Monday, November 24, 2014

#707: Il Sorpasso

(Dino Risi, 1962)

Il Sorpasso is the kind of movie Americans almost never see. The majority of foreign films that make it to our shores are serious, ambitious films that would be labeled prestige or art pictures even in their own country. Comedies are rarely imported, even from English speaking countries (with the exception being the occasional quirky inspirational English country comedy), while some films that hardly get a release in their own country are trumpeted upon their arrival in the US.

So here is an odd installment in the Criterion Collection: a loony commercial comedy in the middle of Italy's late 50s, early 60s golden age. One of the protagonists even dismisses Antonioni as boring - maybe the first instance of a film talking trash about other films in the collection? It's no surprise that Il Sorpasso is largely unknown in the US, despite being hugely popular in its native country.

(Spoilers below.)

But what's most interesting about Il Sorpasso is how often it defies its low-brow nature. The movie's basic premise couldn't be more Hollywood: two guys, one uptight and inexperienced and one borderline insane and fun-loving, spend a day racing through the Italian countryside, encountering colorful predicaments along the way. And yet its ending, in which the car careens off the road, sending the young man to his death on the cliffs below, wouldn't get past the first submitted draft of the script in any Hollywood studio.

It's this moment which is inevitably the crux of the film, and it sends a shadow over everything that came before it. It's all over so quickly that it's difficult to process as it is happening what it means for the picture as a whole, but it leaves you with such a sour taste in your mouth that it's hard to retain the freewheeling joy of the rest of the movie without feeling implicated in an innocent man's senseless death. In other hands, the movie might have ended with the same tragedy, only played with a sly wink to the audience, a dark joke between the director and his viewers. An equally likely choice would have been to send Bruno to his death, leaving the younger man to ponder the implications of the whirlwind day in which he was caught. Yet Risi's decision to kill off the law student and leave Bruno empty-handed turns the tables on his Italian viewers. One man's awakening to the carefree life becomes an indictment of Italian machismo in an instant.

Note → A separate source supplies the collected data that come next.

/-! ### SPDM (R351) -/

/-- The measurement block of an index for a partition (R351). What blocks 1 and 3 hash, and how the items of block 4 are
laid out for its hash, are the model's. (DESIGN CHOICE, log 127.) -/
def State.measurement (s : State) (n k : Nat) : Nat :=
  let p := s.partOf n
  match k with
  | 1 => Config.sha512 [1]
  | 2 => s.mgmt.fwHash
  | 3 => Config.sha512 [3, s.mgmt.fwHash]
  | 4 => Config.sha512 ((if p.tdi.secure then 1 else 0) :: (List.range 192).filter (fun c => (s.findCluster c).part == n) ++
      p.asids ++ s.deal.flatMap (fun t => (ownedSlots t.slots n).flatMap (fun i => [t.cls, t.port, i])) ++ p.keys.toList ++
      [p.retry, (s.streamOf n).level, (s.streamOf n).weight])
  | 5 => p.mgen.toNat
  | 6 => Config.sha512 p.keys.toList
  | _ => 0

/-- What a request asks, as numbers: its code and its arguments. -/
def State.spdmArgs (s : State) (n : Nat) : SpdmReq → Nat × List Nat
  | .getVersion => (0x84, []) | .getCapabilities => (0xE1, []) | .negotiate => (0xE3, []) | .getDigests => (0x81, [])
  | .getCertificate => (0x82, [])
  | .challenge nonce => (0x83, [nonce])
  | .getMeasurements k nonce => (0xE0, [k, nonce, s.measurement n k])
  | .keyExchange share => (0xE4, [share])
  | .finish => (0xE5, []) | .ideKeys => (0xFE, []) | .heartbeat => (0xE8, []) | .endSession => (0xEC, [])

/-- What the responder says of itself: versions 1.2 and 1.3, its capabilities, its algorithms (R351). -/
def spdmFacts (n : Nat) : SpdmReq → List Msg
  | .getVersion => [.spdmVersions n [0x12, 0x13]]
  | .getCapabilities => [.spdmCaps n [.cert, .chal, .measSig, .keyEx, .encrypt, .mac, .hbeat]]
  | .negotiate => [.spdmAlgs n [.rsaPss4096Sha512, .sha512, .ecdheSecp384r1, .aes256Gcm]]
  | .getDigests => [] | .getCertificate => [] | .challenge _ => [] | .getMeasurements _ _ => [] | .keyExchange _ => []
  | .finish => [] | .ideKeys => [] | .heartbeat => [] | .endSession => []

/-- What a request changes: FINISH after KEY_EXCHANGE opens a session with keys of its own; in a session the tenant reads
measurements and sets the keys of its IDE stream (R362); the session's end moves a secure TDI to ERROR (R348). None where
the responder answers with an error. -/
def State.spdmEffect (s : State) (n : Nat) (r : SpdmReq) : Option State :=
  let p := s.partOf n
  match r with
  | .keyExchange _ => some (s.modPart n (fun p => { p with keyEx := true }))
  | .finish =>
    if p.keyEx then
      some ({ s with nextId := s.nextId + 1 }.modPart n (fun p =>
        { p with session := true, keyEx := false, attested := false, sess := s.nextId, tokSeq := 0, tokSeen := 0 }))
    else none
  | .getMeasurements _ _ => some (if p.session then s.modPart n (fun p => { p with attested := true }) else s)
  | .ideKeys => if p.session then some (s.modPart n (fun p => { p with ide := true })) else none
  | .heartbeat => if p.session then some s else none
  | .endSession =>
    if p.session then
      some ((s.modPart n (fun p => { p with session := false, keyEx := false, attested := false })).failTdi n)
    else none
  | .getVersion => some s | .getCapabilities => some s | .negotiate => some s | .getDigests => some s
  | .getCertificate => some s | .challenge _ => some s

/-- SPDM_REQUEST (R351): the device answers. -/
def execSpdmRequest (n : Nat) (r : SpdmReq) (s : State) : Out :=
  if 64 ≤ n ∨ !s.hostOpen then .next s
  else
    match s.spdmEffect n r with
    | none => .next (s.send [.spdmError n])
    | some s1 =>
      let (code, args) := s.spdmArgs n r
      .next (s1.send (.spdm n code (Config.spdmPayload n code args) :: spdmFacts n r))

/-! ### Migration (R359 to R361) -/

/-- Reference ticks in a second (R9). -/
def ticksPerSecond : Nat := 100000000

/-- The buffers that the key at an index encrypts: ASID and index. -/
def State.keyBuffers (s : State) (n index : Nat) : List (Nat × Nat) :=
  (s.partEntries (s.partOf n).asids).filter (fun (p : Nat × Nat) =>
    match (s.spaceOf p.1).entry p.2 with
    | some e => e.owner == p.1 && e.key == index
    | none => false)

/-- The blobs of a TDI's sealed keys, wrapped under the key of its migration's session (R359). -/
def State.sealedKeys (s : State) (n : Nat) : List WrappedKey :=
  (s.keys.filter (fun (k : KeyRec) => k.st == KeyState.sealed n)).map (fun (k : KeyRec) =>
    ⟨k.index, Config.wrap (Config.migrKey (s.partOf n).migSess) k.serial, s.keyBuffers n k.index⟩)

/-- What a confirmation signs: the wrapped blobs and the TDI's identity. -/
def migrDigest (n : Nat) (l : List WrappedKey) : Nat := Config.sha512 (n :: l.map (fun k => k.blob))

/-- The digest that confirms a TDI's running migration. -/
def State.migrDigestOf (s : State) (n : Nat) : Nat := migrDigest n (s.sealedKeys n)

/-- The contents of a partition's buffers, which leave with the keys. -/
def State.migrContents (s : State) (n : Nat) : List (Nat × Nat × Nat × Byte) :=
  (s.partEntries (s.partOf n).asids).flatMap (fun (p : Nat × Nat) =>
    match (s.spaceOf p.1).entry p.2 with
    | some e =>
      if e.owner == p.1 && !e.isLocal then
        (s.mem.filter (fun (x : Host.Cell) => x.1 / 2 ^ 40 == e.extmap)).map (fun x => (p.1, p.2, x.1 % 2 ^ 40, x.2))
      else []
    | none => [])

/-- The end of a migration's window: the sealed keys are zeroised, the TDI moves to ERROR and is reported lost (R360). -/
def State.endMigration (s : State) (n : Nat) : State :=
  (((s.dropKeys (fun k => k == KeyState.sealed n)).teardown n).setTdi n .error).modPart n
    (fun p => { p with migr := none, lost := true, lates := p.lates ++ [s.migrDigestOf n] })

/-- MIGRATION_SEND (R359, R361): the partition's launches are stopped as for a pre-emption; once they are saved, a session
with the other module, in which each has verified the certificate of the other, gives the wrapping key, the partition's keys
are sealed and sent wrapped with the buffers' contents, and the retry window begins. A retry within the window sends the
same blobs again. (DESIGN CHOICE, log 111.) -/
def execMigrationSend (n : Nat) (s : State) : Out :=
  if !s.hostOpen then .next s
  else
  match (s.partOf n).migr with
  | some t => .next (if t ≤ s.ticks then s.endMigration n else s.send [.migrKeys n (s.sealedKeys n)])
  | none =>
    if !(s.partOf n).tdi.secure then .next s
    else
      let mine := s.launches.filter (fun (l : Launch) => l.stream == n)
      if mine.any (fun (l : Launch) => s.holdsClusters l) then
        .next ((mine.filter (fun (l : Launch) => l.state.isRunning)).foldl (fun s l => s.stopLaunch l.id .preempt) s)
      else if !Config.peerAuth s.nextId then .next { s with nextId := s.nextId + 1 }
      else
        let s1 := { s with
          keys := s.keys.map (fun (k : KeyRec) => if k.st == KeyState.live n then { k with st := .sealed n } else k)
          nextId := s.nextId + 1 }
        let s2 := s1.modPart n (fun p => { p with migr := some (s.ticks + p.retry * ticksPerSecond), migSess := s.nextId })
        .next (s2.send [.migrKeys n (s2.sealedKeys n), .migrData n (s2.migrContents n)])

How you responded to the ending will likely depend on how you viewed Bruno in the rest of the movie. Characters like this have become ingrained in Hollywood films over the last fifty years, so his carefree brutishness is less jarring than it might have seemed in the 1960s, perhaps making the ending feel even more surprising, out of place, and/or unwarranted. I've seen comments online from people raving about the movie but stating that they will pretend the last few minutes of the movie didn't happen, while others (rightly) argue that the ending is the whole point of the movie. For me, Il Sorpasso is a reminder that films needn't subscribe to one genre, one tone, or even one viewpoint. Fun can be fun, even when it leads to tragedy. This is so often forgotten in modern Hollywood that it bears repeating: once art is pigeonholed, it loses much of its power.